**TASK REQUIREMENTS**
Please report each line of the data below that contains "bumpBy".

(Saved entries)
^^^^^^^^^^^^^^^^
/-- `EV_COUNTER_HALF` for every count of lost events that crossed from `s` to `t` (R12, R83).
The record may be lost in its turn and drive the other host's count across its boundary: one
round more covers that. -/
def lostHalf : Nat → State → State → State
  | 0, _, t => t
  | n + 1, s, t => (lostCrossed s t).foldl (fun u h =>
      lostHalf n u (u.evBoth 0xF001 (Config.severity 0xF001).toNat 0 (Reg.evqLostCnt h))) t

/-- Raise an event of a stated severity in every host event queue; a count of lost
events that crosses its boundary by it raises `EV_COUNTER_HALF` in its turn (R83). -/
def raiseSev (s : State) (code sev unit arg : Nat) : State := lostHalf 2 s (s.evBoth code sev unit arg)

/-- Raise an event whose severity the spec does not state. -/
def raise (s : State) (code arg : Nat) : State :=
  s.raiseSev code (Config.severity code).toNat 0 (arg % 2 ^ 32)

/-- Raise an event, unless the last one of its kind lies less than `period` ns back. -/
def raiseLimited (s : State) (last : Option Nat) (period code arg : Nat) : State × Option Nat :=
  match last with
  | some t => if s.clk < t + period then (s, last) else (s.raise code arg, some s.clk)
  | none => (s.raise code arg, some s.clk)

/-! ### Counters (R9, R11, R12, R83) -/

/-- Advance a 32-bit counter by `n`. -/
def bumpBy (s : State) (off n : Nat) : State :=
  if s.stopped off then s
  else
    let a := s.rget off
    let b := a + BitVec.ofNat 32 n
    let s := s.rset off b
    if crossed a b then s.raiseSev 0xF001 (Config.severity 0xF001).toNat 0 off else s

/-- Advance a 32-bit counter by one. -/
def bump (s : State) (off : Nat) : State := s.bumpBy off 1

/-- Advance a 48-bit counter, low word at `lo`, by `n`. -/
def bump48 (s : State) (lo n : Nat) : State :=
  if s.stopped lo then s
  else
    let a := s.rget64 lo % 2 ^ 48
    let b := (a + n) % 2 ^ 48
    let s := s.rset64 lo b
    if bit a 47 != bit b 47 then s.raiseSev 0xF001 (Config.severity 0xF001).toNat 0 lo else s

/-- Advance several counters. -/
def bumpAll (s : State) (l : List Nat) : State := l.foldl bump s

/-- Advance a counter of a selection view, which lives outside the register file: its new
value, and the state in which its half-range event has been raised (R83). -/
def bumpView (s : State) (dom view index unit : Nat) (c : Word) : State × Word :=
  if s.quenched dom then (s, c)
  else if crossed c (c + 1) then
    (s.raiseSev 0xF001 (Config.severity 0xF001).toNat unit (view + 2 ^ 19 * (index % 2 ^ 13)), c + 1)
  else (s, c + 1)

/-! ### Time (R441 to R444) -/

/-- The increment per tick of a relative rate in units of 10⁻¹², in 2⁻³² ns (R444). -/
def increment (ppt : Int) : Int :=
  2 ^ 33 + (2 ^ 33 * ppt * 2 + 10 ^ 12) / (2 * 10 ^ 12)

/-- Rate of the slew of a domain in units of 10⁻¹². -/
def slewPpt (d : Domain) : Int :=
  if d.slew = 0 then 0
  else if 0 < d.slew then 10 ^ 6 * (d.slewPpm : Int) else -(10 ^ 6 * (d.slewPpm : Int))

/-- The 40-bit increment in force of a domain. -/
def domInc (d : Domain) : Int := increment (d.rate + slewPpt d)

/-- A domain `k` ticks later. The slew ends on the tick that has removed it. -/
def domTick (k : Nat) (d : Domain) : Domain :=
  if d.state = .disabled then d
  else
    let base := increment d.rate * k
    let gone := (domInc d - increment d.rate) * k
    if gone.natAbs < d.slew.natAbs then
      { d with value := (d.value + base + gone).toNat, slew := d.slew - gone }
    else { d with value := (d.value + base + d.slew).toNat, slew := 0 }

/-- `k` ticks of the time counter pass. With its oscillators stopped the device keeps no time,
and the network clocks run on the Forge die in RUN (log entry 22). -/
def tick (s : State) (k : Nat) : State :=
  if s.pwr.state = .off ∨ s.pwr.state = .dormant then s
  else if s.pwr.state = .run then { s with clk := s.clk + 2 * k, dom := s.dom.map fun (i, d) => (i, domTick k d) }
  else { s with clk := s.clk + 2 * k }

/-- Time passes until the local clock has reached `t`, at least. -/
def waitUntil (s : State) (t : Nat) : State := s.tick ((t - s.clk + 1) / 2)

/-- What the block does while no command waits: one tick of the time counter (log
entry 2). -/
def idle (s : State) : State := s.tick 1

/-- A domain's parts. -/
def domain (s : State) (i : Nat) : Domain := agetD s.dom i {}

/-- A domain's time in whole ns. -/
def domNs (s : State) (i : Nat) : Nat := (s.domain i).value / 2 ^ 32

/-- Ticks until a domain's slew ends. -/
def slewTicks (d : Domain) : Nat := ceilDiv d.slew.natAbs (max 1 (domInc d - increment d.rate).natAbs)

/-- Ticks until a domain's time reaches `t` ns, or until its slew ends, whichever comes
first. -/
def domTicks (d : Domain) (t : Nat) : Nat :=
  let k := ceilDiv (2 ^ 32 * t - d.value) (max 1 (domInc d).toNat)
  if d.slew = 0 then k
  else min k (slewTicks d)

/-- Time passes until the first tick at which a domain's time has reached `t` ns. A disabled
domain has no time to wait for. -/
def waitDom (s : State) (i t : Nat) : State :=
  let go (s : State) : State :=
    if (s.domain i).state = .disabled then s else s.tick (domTicks (s.domain i) t)
  go (go s)

/-- The local clock's low word in ms or in µs, as the records of the spec hold it. -/
def clkMs (s : State) : Nat := s.clk / 1000000 % 2 ^ 32
def clkUs (s : State) : Nat := s.clk / 1000 % 2 ^ 32

/-! ### Updates of one group -/

def setHif (s : State) (x : Hif) : State := { s with hif := x }
def setMbx (s : State) (x : Mbx) : State := { s with mbx := x }
def setCal (s : State) (x : Cal) : State := { s with cal := x }
def setFwd (s : State) (x : Fwd) : State := { s with fwd := x }
def setFr (s : State) (x : Frames) : State := { s with fr := x }
def setBuf (s : State) (x : Buf) : State := { s with buf := x }
def setTrf (s : State) (x : Trf) : State := { s with trf := x }
def setEdg (s : State) (x : Edg) : State := { s with edg := x }
def setTun (s : State) (x : Tun) : State := { s with tun := x }
def setSig (s : State) (x : Sig) : State := { s with sig := x }
def setSec (s : State) (x : Sec) : State := { s with sec := x }
def setKey (s : State) (x : Key) : State := { s with key := x }
def setPwr (s : State) (x : Pwr) : State := { s with pwr := x }
def setNm (s : State) (x : Nm) : State := { s with nm := x }
def setPair (s : State) (x : Pair) : State := { s with pair := x }
def setFnc (s : State) (x : Fnc) : State := { s with fnc := x }
def setBoot (s : State) (x : Boot) : State := { s with boot := x }

end State

end Sys2Proof.Machine
end

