-- ==== Sys2Proof/Machine/MbxOps.lean ====
section
/-! DEFINITION.
The path of a command (R91 to R120): taking a slot, what lets a command execute, its
journal entry, its record in flash, its completion, and what cuts it off. -/

namespace Sys2Proof.Machine

/-! ### Status codes (R110) -/

namespace St

abbrev ok : Nat := 0
abbrev unknownOpcode : Nat := 1
abbrev malformed : Nat := 2
abbrev lengthUnwritten : Nat := 3
abbrev hostMismatch : Nat := 4
abbrev notPermitted : Nat := 5
abbrev seqStale : Nat := 6
abbrev seqConflict : Nat := 7
abbrev resyncRequired : Nat := 8
abbrev epochMismatch : Nat := 9
abbrev badParam : Nat := 10
abbrev domainQuenched : Nat := 11
abbrev powerState : Nat := 12
abbrev aborted : Nat := 13
abbrev unpersisted : Nat := 14
abbrev journalUnavailable : Nat := 15

end St

/-! ### The opcode catalogue (R126) -/

/-- A row of the catalogue: class C, permitted hosts as a bit map, body lengths. -/
structure OpInfo where
  classC : Bool
  hosts : Nat
  lens : List Nat
  deriving DecidableEq, Repr

/-- The catalogue. The lengths of the bodies are those of the owning chapters. -/
def catalogue (op : Nat) : Option OpInfo :=
  match op with
  | 0x0100 => some ⟨false, 7, [0]⟩
  | 0x0101 => some ⟨false, 7, [0]⟩
  | 0x0102 => some ⟨false, 7, [16]⟩
  | 0x0103 => some ⟨false, 7, [24]⟩
  | 0x0104 => some ⟨true, 7, (List.range 61).map (· + 4)⟩
  | 0x0110 => some ⟨false, 3, [16]⟩
  | 0x0111 => some ⟨false, 1, [24]⟩
  | 0x0200 => some ⟨false, 1, [16]⟩
  | 0x0201 => some ⟨false, 1, [8]⟩
  | 0x0202 => some ⟨true, 1, [16]⟩
  | 0x0203 => some ⟨true, 3, [8]⟩
  | 0x0204 => some ⟨false, 3, [8]⟩
  | 0x0205 => some ⟨true, 3, [8]⟩
  | 0x0300 => some ⟨false, 1, [8]⟩
  | 0x0301 => some ⟨false, 1, [64]⟩
  | 0x0302 => some ⟨false, 1, [48]⟩
  | 0x0303 => some ⟨true, 1, [8]⟩
  | 0x0304 => some ⟨false, 1, [8]⟩
  | 0x0305 => some ⟨false, 1, [48]⟩
  | 0x0306 => some ⟨false, 1, [8]⟩
  | 0x0307 => some ⟨true, 1, [16]⟩
  | 0x0400 => some ⟨true, 1, [192]⟩
  | 0x0401 => some ⟨true, 1, [16]⟩
  | 0x0402 => some ⟨true, 1, [16, 40]⟩
  | 0x0403 => some ⟨true, 1, [56, 32]⟩
  | 0x0404 => some ⟨true, 1, [16]⟩
  | 0x0500 => some ⟨true, 1, [48]⟩
  | 0x0501 => some ⟨true, 1, [32]⟩
  | 0x0502 => some ⟨true, 1, [8]⟩
  | 0x0503 => some ⟨false, 3, [24]⟩
  | 0x0504 => some ⟨false, 3, [8]⟩
  | 0x0600 => some ⟨true, 1, [72]⟩
  | 0x0601 => some ⟨true, 1, [16]⟩
  | 0x0602 => some ⟨true, 1, [24]⟩
  | 0x0700 => some ⟨true, 1, [16]⟩
  | 0x0701 => some ⟨true, 1, [56]⟩
  | 0x0702 => some ⟨true, 1, [64]⟩
  | 0x0703 => some ⟨true, 1, [56]⟩
  | 0x0704 => some ⟨true, 3, [8]⟩
  | 0x0705 => some ⟨true, 4, [8]⟩
  | 0x0800 => some ⟨true, 1, [40]⟩
  | 0x0801 => some ⟨false, 1, [32]⟩
  | 0x0802 => some ⟨true, 3, [8]⟩
  | 0x0900 => some ⟨false, 3, [16]⟩
  | 0x0901 => some ⟨true, 1, [72]⟩
  | 0x0902 => some ⟨true, 1, [80]⟩
  | 0x0903 => some ⟨false, 3, [8]⟩
  | 0x0A00 => some ⟨true, 1, [48]⟩
  | 0x0A01 => some ⟨true, 3, [8]⟩
  | 0x0A02 => some ⟨false, 3, [16]⟩
  | 0x0B00 => some ⟨false, 7, [8]⟩
  | 0x0B01 => some ⟨true, 3, [8]⟩
  | 0x0B02 => some ⟨false, 5, [24]⟩
  | 0x0C00 => some ⟨false, 4, [16]⟩
  | 0x0C01 => some ⟨false, 4, [8]⟩
  | 0x0C02 => some ⟨false, 4, [8]⟩
  | 0x0C03 => some ⟨true, 4, [8]⟩
  | _ => none

/-! ### Fields of a body -/

/-- The number in `n` bytes of a body at an offset, low byte first. -/
def Cmd.u (c : Cmd) (off n : Nat) : Nat := leNat ((c.body.drop off).take n)

/-- The time of a domain at a command's acceptance (R155). -/
def Cmd.domAt (c : Cmd) (d : Nat) : Nat := c.acceptDom.getD d 0

/-- Bytes of a body. -/
def Cmd.bytes (c : Cmd) (off n : Nat) : List Byte := (c.body.drop off).take n

/-- Whether a command is of class C. -/
def isClassC (op : Nat) : Bool := ((catalogue op).map (·.classC)).getD false

/-- A command that was accepted, in contrast to a rejected one and to a duplicate. -/
def Cmd.accepted (c : Cmd) : Bool := c.index != noIndex && !c.replayed

/-- Whether a command's completion waits for nothing but a place to write it. -/
def Cmd.ready (c : Cmd) : Bool := c.phase == .ended && !c.waitFlash && !c.waitMirror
^^^^^^^^^^^^^^^^
**EXERCISE SOLUTION**
def bumpBy (s : State) (off n : Nat) : State :=
def bump (s : State) (off : Nat) : State := s.bumpBy off 1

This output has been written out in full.